[[ THE DATA open ]]

/-! ### `State.noteByte` -/

@[simp] theorem noteByte_param : (s.noteByte).param = s.param := rfl
@[simp] theorem noteByte_ctrl : (s.noteByte).ctrl = s.ctrl := rfl
@[simp] theorem noteByte_irqStatus : (s.noteByte).irqStatus = s.irqStatus := rfl
@[simp] theorem noteByte_irqEnable : (s.noteByte).irqEnable = s.irqEnable := rfl
@[simp] theorem noteByte_cmdErr : (s.noteByte).cmdErr = s.cmdErr := rfl
@[simp] theorem noteByte_decErr : (s.noteByte).decErr = s.decErr := rfl
@[simp] theorem noteByte_staleTimeout : (s.noteByte).staleTimeout = s.staleTimeout := rfl
@[simp] theorem noteByte_txCmd : (s.noteByte).txCmd = s.txCmd := rfl
@[simp] theorem noteByte_seqTx : (s.noteByte).seqTx = s.seqTx := rfl
@[simp] theorem noteByte_seqRx : (s.noteByte).seqRx = s.seqRx := rfl
@[simp] theorem noteByte_tickCnt : (s.noteByte).tickCnt = s.tickCnt := rfl
@[simp] theorem noteByte_cnt : (s.noteByte).cnt = s.cnt := rfl
@[simp] theorem noteByte_cfg : (s.noteByte).cfg = s.cfg := rfl
@[simp] theorem noteByte_mem : (s.noteByte).mem = s.mem := rfl
@[simp] theorem noteByte_dsp : (s.noteByte).dsp = s.dsp := rfl
@[simp] theorem noteByte_dec : (s.noteByte).dec = { s.dec with staleCnt := 0#16 } := rfl
@[simp] theorem noteByte_txFifo : (s.noteByte).txFifo = s.txFifo := rfl
@[simp] theorem noteByte_pending : (s.noteByte).pending = s.pending := rfl
@[simp] theorem noteByte_script : (s.noteByte).script = s.script := rfl
@[simp] theorem noteByte_clk : (s.noteByte).clk = s.clk := rfl
@[simp] theorem noteByte_now : (s.noteByte).now = { s.now with byteTaken := true } := rfl
@[simp] theorem noteByte_port : (s.noteByte).port = s.port := rfl

/-! ### `State.countStale` -/

@[simp] theorem countStale_param : (s.countStale).param = s.param := rfl
@[simp] theorem countStale_ctrl : (s.countStale).ctrl = s.ctrl := rfl
@[simp] theorem countStale_irqStatus : (s.countStale).irqStatus = s.irqStatus := rfl
@[simp] theorem countStale_irqEnable : (s.countStale).irqEnable = s.irqEnable := rfl
@[simp] theorem countStale_cmdErr : (s.countStale).cmdErr = s.cmdErr := rfl
@[simp] theorem countStale_decErr : (s.countStale).decErr = s.decErr := rfl
@[simp] theorem countStale_staleTimeout : (s.countStale).staleTimeout = s.staleTimeout := rfl
@[simp] theorem countStale_txCmd : (s.countStale).txCmd = s.txCmd := rfl
@[simp] theorem countStale_seqTx : (s.countStale).seqTx = s.seqTx := rfl
@[simp] theorem countStale_seqRx : (s.countStale).seqRx = s.seqRx := rfl
@[simp] theorem countStale_tickCnt : (s.countStale).tickCnt = s.tickCnt := rfl
@[simp] theorem countStale_cnt : (s.countStale).cnt = s.cnt := rfl
@[simp] theorem countStale_cfg : (s.countStale).cfg = s.cfg := rfl
@[simp] theorem countStale_mem : (s.countStale).mem = s.mem := rfl
@[simp] theorem countStale_dsp : (s.countStale).dsp = s.dsp := rfl
@[simp] theorem countStale_dec : (s.countStale).dec = { s.dec with staleCnt := nextStale s.dec.staleCnt } := rfl
@[simp] theorem countStale_txFifo : (s.countStale).txFifo = s.txFifo := rfl
@[simp] theorem countStale_pending : (s.countStale).pending = s.pending := rfl
@[simp] theorem countStale_script : (s.countStale).script = s.script := rfl
@[simp] theorem countStale_clk : (s.countStale).clk = s.clk := rfl
@[simp] theorem countStale_now : (s.countStale).now = s.now := rfl
@[simp] theorem countStale_port : (s.countStale).port = s.port := rfl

[[ THE DATA closed ]]

◆ **INSTRUCTIONS FOR THE TASK**
Copy out every line from the data above that has "script" in it.

◆ **RESULT OF THIS EXERCISE**
@[simp] theorem noteByte_script : (s.noteByte).script = s.script := rfl
@[simp] theorem countStale_script : (s.countStale).script = s.script := rfl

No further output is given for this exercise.